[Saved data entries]

-- ==== Sys2Proof/Machine/CrossWord.lean ====
section
/-! DEFINITION. Unit X, the Cross-Word Packer: CREATE.X (R120), COMPRESS.X (R121), GET.X (R122), DECOMPRESS.X
(R123), LENGTH.X (R124). -/

namespace Sys2Proof.Machine

/-- The field width of units X and N: `min(bitsNeeded(max), 32)` (R121 step 2, R136). -/
def fieldWidth (vs : List Word) : Nat := min (bitsNeeded (maxOf (vs.map BitVec.toNat))) 32

/-- The packed state of unit X for a sequence (R121 steps 2 to 4). -/
def packX (vs : List Word) : XUnit :=
  let n := vs.length
  let k := fieldWidth vs
  { n := BitVec.ofNat 32 n
    k := BitVec.ofNat 6 k
    buf := writeFields k 0 (vs.map fun v => (v &&& maskLow k).toNat) (zeroBuffer (ceilDiv (n * k) 32)) }

/-- Element `i` of unit X: `read_field(X.buf, i * X.k, X.k)` (R122). -/
def XUnit.element (u : XUnit) (i : Nat) : Option Word :=
  (readField u.buf (i * u.k.toNat) u.k.toNat).bind resultWord

/-- CREATE.X (R120). -/
def execCreateX (_arg : Word) (s : State) : Host.Outcome State Fault Refusal :=
  .next (({ s with unitX := XUnit.reset } : State).reply 0)

/-- COMPRESS.X (R121). -/
def execCompressX (n : Nat) (s : State) : Host.Outcome State Fault Refusal :=
  compressInto (fun s vs => { s with unitX := packX vs }) n s

/-- GET.X (R122). -/
def execGetX (i : Int) (s : State) : Host.Outcome State Fault Refusal :=
  getElement s.unitX.n s.unitX.element i s

/-- DECOMPRESS.X (R123). -/
def execDecompressX (dlen : Nat) (s : State) : Host.Outcome State Fault Refusal :=
  fillDestination s.unitX.n s.unitX.element dlen s

/-- LENGTH.X (R124). -/
def execLengthX (_arg : Word) (s : State) : Host.Outcome State Fault Refusal := lengthOf s.unitX.n s

end Sys2Proof.Machine
end

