-- ==== Sys2Proof/WellFormed.lean ====
section
/-! DEFINITION. Which terms of `Instr` are commands a host can present: the operand is one a 32-bit ARG can
hold under the reading R74 gives it. R74 accepts every ARG, so there is no other check. -/

namespace Sys2Proof

/-- The range of `zext_32` (R9). -/
def fitsZext (v : Nat) : Bool := decide (v < 2 ^ 32)

/-- The range of `sext_32` (R9; two's complement, G1: log 14). -/
def fitsSext (i : Int) : Bool := decide (-2147483648 ≤ i) && decide (i < 2147483648)

/-- The operand is one that ARG can hold (R74). -/
def Instr.wellFormed : Instr → Bool
  | .bitsNeeded v => fitsZext v
  | .maskLow k => fitsZext k
  | .createX _ => true
  | .compressX n => fitsZext n
  | .getX i => fitsSext i
  | .decompressX dlen => fitsZext dlen
  | .lengthX _ => true
  | .createN _ => true
  | .compressN n => fitsZext n
  | .getN i => fitsSext i
  | .decompressN dlen => fitsZext dlen
  | .lengthN _ => true
  | .createO _ => true
  | .compressO n => fitsZext n
  | .getO i => fitsSext i
  | .decompressO dlen => fitsZext dlen
  | .lengthO _ => true

end Sys2Proof
end

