-- ==== Sys2Proof/Laws/Exec.lean ====
section
/-! SUPPORT. What a command can do, said once: it raises an error, replies with a value, fills DST, or replaces the
packed state of its unit by that of an accepted sequence (R21, R52, R182, R195). Every frame and every invariant is
read off `exec_next_cases`, and `step_cases` says the same of a step. -/

namespace Sys2Proof.Machine

/-- An accepted sequence has at most NMAX elements, all in the domain. -/
theorem State.accepts_source {s : State} {n : Nat} (h : s.accepts n = true) :
    (s.source n).length ≤ s.params.nmax ∧ ∀ v ∈ s.source n, v.toNat < 2 ^ s.params.width := by
  obtain ⟨h1, h2⟩ := (s.accepts_iff n).mp h
  refine ⟨by simpa using h1, fun v hv => ?_⟩
  obtain ⟨j, hj, rfl⟩ := List.mem_map.mp hv
  exact h2 j (List.mem_range.mp hj)

/-- Everything a command that answers a next state can have done. -/
theorem exec_next_cases {i : Instr} {s t : State} (h : exec i s = .next t) :
    (∃ e, (e = .invalidArgument ∧ invalidCause s i ∨ e = .indexOutOfBounds ∧ indexCause s i) ∧ t = s.raise e) ∨
    (∃ v, writesUnit i = false ∧ writesDst i = false ∧ t = s.reply v) ∨
    (∃ ws, writesDst i = true ∧ t = ({ s with dst := s.dst.writeAll 0 ws } : State).reply 0) ∨
    (unitOf i = .x ∧ writesUnit i = true ∧ ∃ u : XUnit, u.Inv s.params ∧ t = ({ s with unitX := u } : State).reply 0) ∨
    (unitOf i = .n ∧ writesUnit i = true ∧ ∃ u : NUnit, u.Inv s.params ∧ t = ({ s with unitN := u } : State).reply 0) ∨
    (unitOf i = .o ∧ writesUnit i = true ∧ ∃ u : OUnit, u.Inv s.params ∧ t = ({ s with unitO := u } : State).reply 0) := by
  have hrej : ∀ n, s.accepts n = false →
      s.params.nmax < n ∨ ∃ j, j < n ∧ 2 ^ s.params.width ≤ (s.readSrc j).toNat := by
    intro n hn
    by_contra hc
    rw [not_or, not_exists] at hc
    have := (s.accepts_iff n).mpr ⟨by omega, fun j hj => by
      have h2 := hc.2 j
      rw [not_and] at h2
      have h3 := h2 hj
      omega⟩
    rw [hn] at this
    cases this
  have hget : ∀ (n : Word) (element : Nat → Option Word) (k : Int), getElement n element k s = .next t →
      ((k < 0 ∨ (n.toNat : Int) ≤ k) ∧ t = s.raise .indexOutOfBounds) ∨ ∃ v, t = s.reply v := by
    intro n element k hk
    rcases getElement_cases n element k s with ⟨h1, h2⟩ | ⟨j, -, -, h2⟩
    · left; rw [h2] at hk; cases hk; exact ⟨h1, rfl⟩
    · right
      rw [h2] at hk
      rcases s.answer_cases (element j) with ⟨w, -, h3⟩ | ⟨-, h3⟩
      · rw [h3] at hk; cases hk; exact ⟨w, rfl⟩
      · rw [h3] at hk; cases hk
  have hfill : ∀ (n : Word) (element : Nat → Option Word) (dlen : Nat), fillDestination n element dlen s = .next t →
      (dlen ≠ n.toNat ∧ t = s.raise .invalidArgument) ∨
        ∃ ws, t = ({ s with dst := s.dst.writeAll 0 ws } : State).reply 0 := by
    intro n element dlen hk
    rcases fillDestination_cases n element dlen s with ⟨h1, h2⟩ | ⟨-, ws, -, h2⟩ | ⟨-, -, h2⟩
    · left; rw [h2] at hk; cases hk; exact ⟨h1, rfl⟩
    · right; rw [h2] at hk; cases hk; exact ⟨ws, rfl⟩
    · rw [h2] at hk; cases hk
  cases i with
  | bitsNeeded v =>
    simp only [exec, execBitsNeeded] at h
    split at h
    · cases h; right; left; exact ⟨_, rfl, rfl, rfl⟩
    · rename_i hd
      cases h; left
      refine ⟨_, Or.inl ⟨rfl, ?_⟩, rfl⟩
      have := (inDomain_iff s.params v).not.mp hd
      exact Nat.le_of_not_lt this
  | maskLow k => cases h; right; left; exact ⟨_, rfl, rfl, rfl⟩
  | createX arg => cases h; right; right; right; left; exact ⟨rfl, rfl, _, reset_invX _, rfl⟩
  | createN arg => cases h; right; right; right; right; left; exact ⟨rfl, rfl, _, reset_invN _, rfl⟩
  | createO arg => cases h; right; right; right; right; right; exact ⟨rfl, rfl, _, reset_invO _, rfl⟩
  | compressX n =>
    simp only [exec, execCompressX] at h
    rcases compressInto_cases (fun s vs => { s with unitX := packX vs }) n s with ⟨ha, he⟩ | ⟨ha, he⟩
    · rw [he] at h; cases h
      obtain ⟨h1, h2⟩ := State.accepts_source ha
      right; right; right; left; exact ⟨rfl, rfl, _, packX_inv _ _ h1 h2, rfl⟩
    · rw [he] at h; cases h
      left; exact ⟨_, Or.inl ⟨rfl, hrej n ha⟩, rfl⟩
  | compressN n =>
    simp only [exec, execCompressN] at h
    rcases compressInto_cases (fun s vs => { s with unitN := packN vs }) n s with ⟨ha, he⟩ | ⟨ha, he⟩
    · rw [he] at h; cases h
      obtain ⟨h1, h2⟩ := State.accepts_source ha
      right; right; right; right; left; exact ⟨rfl, rfl, _, packN_inv _ _ h1 h2, rfl⟩
    · rw [he] at h; cases h
      left; exact ⟨_, Or.inl ⟨rfl, hrej n ha⟩, rfl⟩
  | compressO n =>
    simp only [exec, execCompressO] at h
    rcases compressInto_cases (fun s vs => { s with unitO := packO vs }) n s with ⟨ha, he⟩ | ⟨ha, he⟩
    · rw [he] at h; cases h
      obtain ⟨h1, h2⟩ := State.accepts_source ha
      right; right; right; right; right; exact ⟨rfl, rfl, _, packO_inv _ _ h1 h2, rfl⟩
    · rw [he] at h; cases h
      left; exact ⟨_, Or.inl ⟨rfl, hrej n ha⟩, rfl⟩
  | getX k | getN k | getO k =>
    rcases hget _ _ _ h with ⟨h1, h2⟩ | ⟨v, h2⟩
    · left; exact ⟨_, Or.inr ⟨rfl, h1⟩, h2⟩
    · right; left; exact ⟨v, rfl, rfl, h2⟩
  | decompressX dlen | decompressN dlen | decompressO dlen =>
    rcases hfill _ _ _ h with ⟨h1, h2⟩ | ⟨ws, h2⟩
    · left; exact ⟨_, Or.inl ⟨rfl, h1⟩, h2⟩
    · right; right; left; exact ⟨ws, rfl, h2⟩
  | lengthX arg | lengthN arg | lengthO arg => cases h; right; left; exact ⟨_, rfl, rfl, rfl⟩

/-- Everything a step can do: nothing, a write of a host-owned space that keeps its canonical form, a power-on reset, an
IllegalCommand response, or a command's meaning (R10, R79, R210; log 4, log 23). -/
theorem step_cases (s : State) :
    step s = .next s ∨
    (∃ m rest, step s = .next { s with src := m, host := rest } ∧ (s.src.wf = true → m.wf = true)) ∨
    (∃ m rest, step s = .next { s with dst := m, host := rest } ∧ (s.dst.wf = true → m.wf = true)) ∨
    (∃ rest, step s = .next ({ s with host := rest } : State).powerOn) ∨
    (∃ rest, step s = .next (({ s with host := rest } : State).raise .illegalCommand)) ∨
    ∃ i rest, step s = exec i { s with host := rest } := by
  rcases h : s.host with _ | ⟨move, rest⟩
  · exact .inl (by simp only [step, State.fetch, h])
  cases move with
  | writeSrc j v =>
    exact .inr (.inl ⟨s.src.write j v, rest, by simp only [step, State.fetch, h], Memory.wf_write _ _ _⟩)
  | writeDst j v =>
    exact .inr (.inr (.inl ⟨s.dst.write j v, rest, by simp only [step, State.fetch, h], Memory.wf_write _ _ _⟩))
  | powerOn => exact .inr (.inr (.inr (.inl ⟨rest, by simp only [step, State.fetch, h]⟩)))
  | issue cmd arg =>
    cases hd : decode cmd arg with
    | ok i =>
      exact .inr (.inr (.inr (.inr (.inr ⟨i, rest, by simp only [step, State.fetch, h, State.receive, hd]⟩))))
    | error e =>
      exact .inr (.inr (.inr (.inr (.inl ⟨rest, by simp only [step, State.fetch, h, State.receive, hd]⟩))))

end Sys2Proof.Machine
end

Work order:
All that is wanted is a faithful reproduction of the line above with "def XUnit.element (u", the line with "v => fitsZext v", and every line in between.

Problem solution:
def XUnit.element (u : XUnit) (i : Nat) : Option Word :=
  (readField u.buf (i * u.k.toNat) u.k.toNat).bind resultWord

/-- CREATE.X (R120). -/
def execCreateX (_arg : Word) (s : State) : Host.Outcome State Fault Refusal :=
  .next (({ s with unitX := XUnit.reset } : State).reply 0)

/-- COMPRESS.X (R121). -/
def execCompressX (n : Nat) (s : State) : Host.Outcome State Fault Refusal :=
  compressInto (fun s vs => { s with unitX := packX vs }) n s

/-- GET.X (R122). -/
def execGetX (i : Int) (s : State) : Host.Outcome State Fault Refusal :=
  getElement s.unitX.n s.unitX.element i s

/-- DECOMPRESS.X (R123). -/
def execDecompressX (dlen : Nat) (s : State) : Host.Outcome State Fault Refusal :=
  fillDestination s.unitX.n s.unitX.element dlen s

/-- LENGTH.X (R124). -/
def execLengthX (_arg : Word) (s : State) : Host.Outcome State Fault Refusal := lengthOf s.unitX.n s

end Sys2Proof.Machine
end

-- ==== Sys2Proof/WellFormed.lean ====
section
/-! DEFINITION. Which terms of `Instr` are commands a host can present: the operand is one a 32-bit ARG can
hold under the reading R74 gives it. R74 accepts every ARG, so there is no other check. -/

namespace Sys2Proof

/-- The range of `zext_32` (R9). -/
def fitsZext (v : Nat) : Bool := decide (v < 2 ^ 32)

/-- The range of `sext_32` (R9; two's complement, G1: log 14). -/
def fitsSext (i : Int) : Bool := decide (-2147483648 ≤ i) && decide (i < 2147483648)

/-- The operand is one that ARG can hold (R74). -/
def Instr.wellFormed : Instr → Bool
  | .bitsNeeded v => fitsZext v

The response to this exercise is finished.